### Record excerpts
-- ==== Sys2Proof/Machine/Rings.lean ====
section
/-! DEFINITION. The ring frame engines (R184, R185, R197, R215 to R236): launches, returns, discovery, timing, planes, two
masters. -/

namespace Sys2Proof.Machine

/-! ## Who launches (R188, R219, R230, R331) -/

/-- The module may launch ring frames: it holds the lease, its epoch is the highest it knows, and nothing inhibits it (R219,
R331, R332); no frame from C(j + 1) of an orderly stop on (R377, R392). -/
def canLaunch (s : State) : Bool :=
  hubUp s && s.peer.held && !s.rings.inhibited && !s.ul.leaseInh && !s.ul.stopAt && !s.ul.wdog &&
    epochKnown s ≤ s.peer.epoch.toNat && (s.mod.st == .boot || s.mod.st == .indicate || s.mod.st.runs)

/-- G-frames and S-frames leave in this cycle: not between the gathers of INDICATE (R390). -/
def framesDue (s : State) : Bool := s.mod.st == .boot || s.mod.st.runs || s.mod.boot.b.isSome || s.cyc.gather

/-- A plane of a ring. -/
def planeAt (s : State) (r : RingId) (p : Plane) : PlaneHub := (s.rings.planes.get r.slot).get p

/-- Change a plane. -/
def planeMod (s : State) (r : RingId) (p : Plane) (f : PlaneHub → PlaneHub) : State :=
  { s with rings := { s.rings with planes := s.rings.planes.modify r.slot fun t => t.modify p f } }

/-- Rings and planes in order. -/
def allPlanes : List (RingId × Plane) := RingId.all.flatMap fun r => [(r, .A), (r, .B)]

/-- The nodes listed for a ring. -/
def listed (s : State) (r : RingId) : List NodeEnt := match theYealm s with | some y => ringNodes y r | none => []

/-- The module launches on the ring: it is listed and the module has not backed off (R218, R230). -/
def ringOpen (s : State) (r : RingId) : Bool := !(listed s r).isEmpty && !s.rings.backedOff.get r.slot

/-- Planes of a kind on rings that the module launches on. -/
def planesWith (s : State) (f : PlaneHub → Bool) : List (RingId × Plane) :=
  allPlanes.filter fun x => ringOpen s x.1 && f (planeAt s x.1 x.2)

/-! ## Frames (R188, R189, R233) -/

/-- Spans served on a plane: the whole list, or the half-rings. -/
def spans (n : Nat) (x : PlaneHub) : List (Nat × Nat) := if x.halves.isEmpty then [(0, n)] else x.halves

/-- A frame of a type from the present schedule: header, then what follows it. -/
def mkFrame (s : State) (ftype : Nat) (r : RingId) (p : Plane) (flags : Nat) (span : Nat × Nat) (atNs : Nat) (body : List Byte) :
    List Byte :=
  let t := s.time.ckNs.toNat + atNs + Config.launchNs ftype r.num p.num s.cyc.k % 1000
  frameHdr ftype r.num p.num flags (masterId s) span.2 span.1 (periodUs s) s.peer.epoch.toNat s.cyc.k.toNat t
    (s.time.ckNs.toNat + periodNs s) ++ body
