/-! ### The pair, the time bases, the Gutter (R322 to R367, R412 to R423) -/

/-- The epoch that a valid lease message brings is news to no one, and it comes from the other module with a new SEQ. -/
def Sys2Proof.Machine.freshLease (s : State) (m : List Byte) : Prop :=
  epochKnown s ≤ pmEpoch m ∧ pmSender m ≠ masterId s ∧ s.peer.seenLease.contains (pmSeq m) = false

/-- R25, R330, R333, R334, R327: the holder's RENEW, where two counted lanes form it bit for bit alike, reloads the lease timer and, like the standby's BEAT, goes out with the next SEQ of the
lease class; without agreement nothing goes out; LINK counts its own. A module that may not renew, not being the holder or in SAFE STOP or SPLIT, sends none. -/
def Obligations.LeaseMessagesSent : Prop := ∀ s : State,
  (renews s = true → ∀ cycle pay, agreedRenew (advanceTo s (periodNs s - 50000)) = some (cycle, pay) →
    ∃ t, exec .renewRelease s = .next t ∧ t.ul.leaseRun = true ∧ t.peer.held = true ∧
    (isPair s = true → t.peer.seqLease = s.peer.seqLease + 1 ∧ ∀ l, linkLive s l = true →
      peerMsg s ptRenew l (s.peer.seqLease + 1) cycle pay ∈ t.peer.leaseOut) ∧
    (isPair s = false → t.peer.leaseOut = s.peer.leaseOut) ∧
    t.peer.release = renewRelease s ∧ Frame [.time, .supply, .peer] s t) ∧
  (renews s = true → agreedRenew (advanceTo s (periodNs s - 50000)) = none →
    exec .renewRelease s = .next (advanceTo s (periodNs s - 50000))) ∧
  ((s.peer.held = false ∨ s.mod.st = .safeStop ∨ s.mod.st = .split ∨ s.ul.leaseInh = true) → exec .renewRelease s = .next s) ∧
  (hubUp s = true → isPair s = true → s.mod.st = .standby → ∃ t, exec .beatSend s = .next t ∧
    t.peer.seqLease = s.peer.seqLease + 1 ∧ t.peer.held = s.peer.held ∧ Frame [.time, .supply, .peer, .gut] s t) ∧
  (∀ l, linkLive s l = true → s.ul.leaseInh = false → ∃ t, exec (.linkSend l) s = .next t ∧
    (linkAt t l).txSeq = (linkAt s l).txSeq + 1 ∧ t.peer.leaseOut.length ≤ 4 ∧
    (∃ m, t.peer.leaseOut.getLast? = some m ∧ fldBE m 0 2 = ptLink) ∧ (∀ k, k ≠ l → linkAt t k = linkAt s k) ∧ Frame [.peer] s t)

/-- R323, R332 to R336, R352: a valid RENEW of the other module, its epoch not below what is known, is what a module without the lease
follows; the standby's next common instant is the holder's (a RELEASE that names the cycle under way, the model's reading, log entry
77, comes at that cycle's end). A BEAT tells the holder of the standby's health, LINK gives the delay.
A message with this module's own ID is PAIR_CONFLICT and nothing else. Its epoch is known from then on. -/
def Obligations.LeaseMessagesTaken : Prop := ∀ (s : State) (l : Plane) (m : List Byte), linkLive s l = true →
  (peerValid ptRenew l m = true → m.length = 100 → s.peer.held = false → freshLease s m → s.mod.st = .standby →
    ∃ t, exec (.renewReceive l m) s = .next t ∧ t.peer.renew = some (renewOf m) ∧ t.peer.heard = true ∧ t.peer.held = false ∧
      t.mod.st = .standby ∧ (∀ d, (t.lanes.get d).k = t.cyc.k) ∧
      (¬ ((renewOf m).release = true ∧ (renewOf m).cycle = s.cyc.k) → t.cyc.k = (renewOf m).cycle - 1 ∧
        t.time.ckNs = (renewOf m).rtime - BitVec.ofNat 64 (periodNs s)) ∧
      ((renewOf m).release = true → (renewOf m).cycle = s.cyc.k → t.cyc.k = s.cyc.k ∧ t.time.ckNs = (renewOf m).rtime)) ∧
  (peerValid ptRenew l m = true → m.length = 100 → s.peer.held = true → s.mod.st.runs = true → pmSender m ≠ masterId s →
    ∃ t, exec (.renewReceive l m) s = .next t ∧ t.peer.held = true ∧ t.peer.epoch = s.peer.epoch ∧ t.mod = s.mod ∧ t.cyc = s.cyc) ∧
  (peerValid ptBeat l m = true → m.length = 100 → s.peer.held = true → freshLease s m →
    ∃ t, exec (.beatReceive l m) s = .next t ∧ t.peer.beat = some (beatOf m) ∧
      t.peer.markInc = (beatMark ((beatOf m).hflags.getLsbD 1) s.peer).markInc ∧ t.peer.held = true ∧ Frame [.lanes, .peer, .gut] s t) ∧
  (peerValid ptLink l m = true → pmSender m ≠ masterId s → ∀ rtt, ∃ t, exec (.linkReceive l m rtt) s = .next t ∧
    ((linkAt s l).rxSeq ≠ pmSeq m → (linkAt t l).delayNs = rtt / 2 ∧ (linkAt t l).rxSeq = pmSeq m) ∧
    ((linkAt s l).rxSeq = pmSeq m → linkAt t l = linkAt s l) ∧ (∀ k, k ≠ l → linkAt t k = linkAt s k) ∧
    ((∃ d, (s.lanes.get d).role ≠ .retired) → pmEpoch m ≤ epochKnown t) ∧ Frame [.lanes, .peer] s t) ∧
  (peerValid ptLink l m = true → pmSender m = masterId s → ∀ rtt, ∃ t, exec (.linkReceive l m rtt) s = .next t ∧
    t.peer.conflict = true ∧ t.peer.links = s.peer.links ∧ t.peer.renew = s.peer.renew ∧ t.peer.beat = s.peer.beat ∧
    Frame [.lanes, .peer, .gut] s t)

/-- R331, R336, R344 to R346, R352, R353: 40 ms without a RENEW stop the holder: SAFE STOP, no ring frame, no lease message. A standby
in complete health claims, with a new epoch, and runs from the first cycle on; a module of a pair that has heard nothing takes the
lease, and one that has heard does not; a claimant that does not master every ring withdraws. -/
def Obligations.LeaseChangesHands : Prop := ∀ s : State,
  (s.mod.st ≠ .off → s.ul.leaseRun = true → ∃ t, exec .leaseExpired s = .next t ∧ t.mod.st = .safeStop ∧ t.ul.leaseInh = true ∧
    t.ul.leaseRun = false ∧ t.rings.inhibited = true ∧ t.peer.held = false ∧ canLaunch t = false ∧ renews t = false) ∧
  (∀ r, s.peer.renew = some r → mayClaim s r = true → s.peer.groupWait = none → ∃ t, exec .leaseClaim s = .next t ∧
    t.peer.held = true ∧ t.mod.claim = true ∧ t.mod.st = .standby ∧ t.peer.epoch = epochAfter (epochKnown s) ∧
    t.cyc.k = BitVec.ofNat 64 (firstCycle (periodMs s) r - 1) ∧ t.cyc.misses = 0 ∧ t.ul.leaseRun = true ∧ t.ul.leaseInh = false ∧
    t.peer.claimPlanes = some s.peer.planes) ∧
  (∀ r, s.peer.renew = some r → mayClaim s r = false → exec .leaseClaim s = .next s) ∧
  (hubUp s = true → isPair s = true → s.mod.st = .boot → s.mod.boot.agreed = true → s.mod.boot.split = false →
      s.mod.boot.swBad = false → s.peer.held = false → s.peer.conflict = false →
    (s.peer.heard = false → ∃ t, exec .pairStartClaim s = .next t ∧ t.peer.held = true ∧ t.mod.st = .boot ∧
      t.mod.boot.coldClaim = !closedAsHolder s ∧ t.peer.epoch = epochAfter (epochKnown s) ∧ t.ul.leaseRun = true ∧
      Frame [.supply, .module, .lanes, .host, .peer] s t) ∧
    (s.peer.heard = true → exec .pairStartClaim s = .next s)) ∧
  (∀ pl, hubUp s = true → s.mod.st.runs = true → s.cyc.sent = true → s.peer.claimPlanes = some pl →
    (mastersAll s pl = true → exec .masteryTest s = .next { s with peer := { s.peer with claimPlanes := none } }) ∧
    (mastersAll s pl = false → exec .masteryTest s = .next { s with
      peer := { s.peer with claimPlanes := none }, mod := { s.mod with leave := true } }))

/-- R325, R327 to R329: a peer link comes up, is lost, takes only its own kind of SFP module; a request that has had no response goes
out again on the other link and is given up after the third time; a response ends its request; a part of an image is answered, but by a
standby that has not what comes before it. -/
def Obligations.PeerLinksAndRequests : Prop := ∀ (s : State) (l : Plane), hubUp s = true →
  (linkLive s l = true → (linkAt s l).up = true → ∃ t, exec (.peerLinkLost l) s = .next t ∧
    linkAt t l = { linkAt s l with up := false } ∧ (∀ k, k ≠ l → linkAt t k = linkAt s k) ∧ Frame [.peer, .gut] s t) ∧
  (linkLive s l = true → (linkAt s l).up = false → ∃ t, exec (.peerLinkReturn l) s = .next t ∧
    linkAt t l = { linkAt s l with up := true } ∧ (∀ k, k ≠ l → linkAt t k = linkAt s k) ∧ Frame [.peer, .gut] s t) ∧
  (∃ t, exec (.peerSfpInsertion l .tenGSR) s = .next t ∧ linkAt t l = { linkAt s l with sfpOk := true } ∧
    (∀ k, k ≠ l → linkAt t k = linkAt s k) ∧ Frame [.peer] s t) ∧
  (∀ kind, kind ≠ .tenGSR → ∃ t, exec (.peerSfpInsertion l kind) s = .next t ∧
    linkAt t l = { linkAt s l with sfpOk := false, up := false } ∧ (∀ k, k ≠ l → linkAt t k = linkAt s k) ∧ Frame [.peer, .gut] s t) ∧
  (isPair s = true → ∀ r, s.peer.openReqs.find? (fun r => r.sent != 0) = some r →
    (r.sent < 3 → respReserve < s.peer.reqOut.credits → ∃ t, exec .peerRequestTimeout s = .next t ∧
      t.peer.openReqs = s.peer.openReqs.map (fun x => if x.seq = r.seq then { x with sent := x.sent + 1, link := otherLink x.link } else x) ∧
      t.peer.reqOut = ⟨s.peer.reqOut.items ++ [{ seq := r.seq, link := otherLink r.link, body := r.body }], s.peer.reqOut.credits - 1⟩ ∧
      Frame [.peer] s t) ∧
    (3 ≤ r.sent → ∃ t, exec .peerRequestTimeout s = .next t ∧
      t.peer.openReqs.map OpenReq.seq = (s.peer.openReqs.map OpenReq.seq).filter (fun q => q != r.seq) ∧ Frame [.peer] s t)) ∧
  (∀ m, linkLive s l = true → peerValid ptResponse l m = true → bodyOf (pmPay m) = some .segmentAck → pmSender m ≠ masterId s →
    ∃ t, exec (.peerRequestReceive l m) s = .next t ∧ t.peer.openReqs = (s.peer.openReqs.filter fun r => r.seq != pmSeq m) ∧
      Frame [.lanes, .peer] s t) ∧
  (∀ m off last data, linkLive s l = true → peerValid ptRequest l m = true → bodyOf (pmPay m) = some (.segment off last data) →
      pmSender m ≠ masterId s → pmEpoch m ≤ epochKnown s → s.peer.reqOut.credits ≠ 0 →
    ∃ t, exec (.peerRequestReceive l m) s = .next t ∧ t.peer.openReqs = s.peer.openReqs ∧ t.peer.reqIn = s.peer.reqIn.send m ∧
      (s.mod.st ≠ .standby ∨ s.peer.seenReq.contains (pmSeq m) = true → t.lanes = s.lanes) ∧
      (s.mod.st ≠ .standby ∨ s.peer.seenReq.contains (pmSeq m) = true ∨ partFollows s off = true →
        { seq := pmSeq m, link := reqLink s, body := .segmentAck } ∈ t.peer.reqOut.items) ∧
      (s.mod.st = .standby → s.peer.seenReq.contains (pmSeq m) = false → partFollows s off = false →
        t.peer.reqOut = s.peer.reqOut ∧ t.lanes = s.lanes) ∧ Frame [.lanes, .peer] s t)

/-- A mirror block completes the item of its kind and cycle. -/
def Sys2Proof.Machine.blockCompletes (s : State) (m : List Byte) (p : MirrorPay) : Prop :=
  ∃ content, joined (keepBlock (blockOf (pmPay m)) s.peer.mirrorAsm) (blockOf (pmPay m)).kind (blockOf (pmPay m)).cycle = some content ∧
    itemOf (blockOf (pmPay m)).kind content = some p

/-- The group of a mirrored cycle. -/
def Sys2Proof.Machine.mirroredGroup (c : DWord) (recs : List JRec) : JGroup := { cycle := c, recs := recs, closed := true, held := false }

### Exercise directions
Only the lines above starting with the one with "new SEQ. -/" and going through the one with "peerMsg s ptRenew" are to be copied, word for word and with both ends kept.

### Solution below
/-- The epoch that a valid lease message brings is news to no one, and it comes from the other module with a new SEQ. -/
def Sys2Proof.Machine.freshLease (s : State) (m : List Byte) : Prop :=
  epochKnown s ≤ pmEpoch m ∧ pmSender m ≠ masterId s ∧ s.peer.seenLease.contains (pmSeq m) = false

/-- R25, R330, R333, R334, R327: the holder's RENEW, where two counted lanes form it bit for bit alike, reloads the lease timer and, like the standby's BEAT, goes out with the next SEQ of the
lease class; without agreement nothing goes out; LINK counts its own. A module that may not renew, not being the holder or in SAFE STOP or SPLIT, sends none. -/
def Obligations.LeaseMessagesSent : Prop := ∀ s : State,
  (renews s = true → ∀ cycle pay, agreedRenew (advanceTo s (periodNs s - 50000)) = some (cycle, pay) →
    ∃ t, exec .renewRelease s = .next t ∧ t.ul.leaseRun = true ∧ t.peer.held = true ∧
    (isPair s = true → t.peer.seqLease = s.peer.seqLease + 1 ∧ ∀ l, linkLive s l = true →
      peerMsg s ptRenew l (s.peer.seqLease + 1) cycle pay ∈ t.peer.leaseOut) ∧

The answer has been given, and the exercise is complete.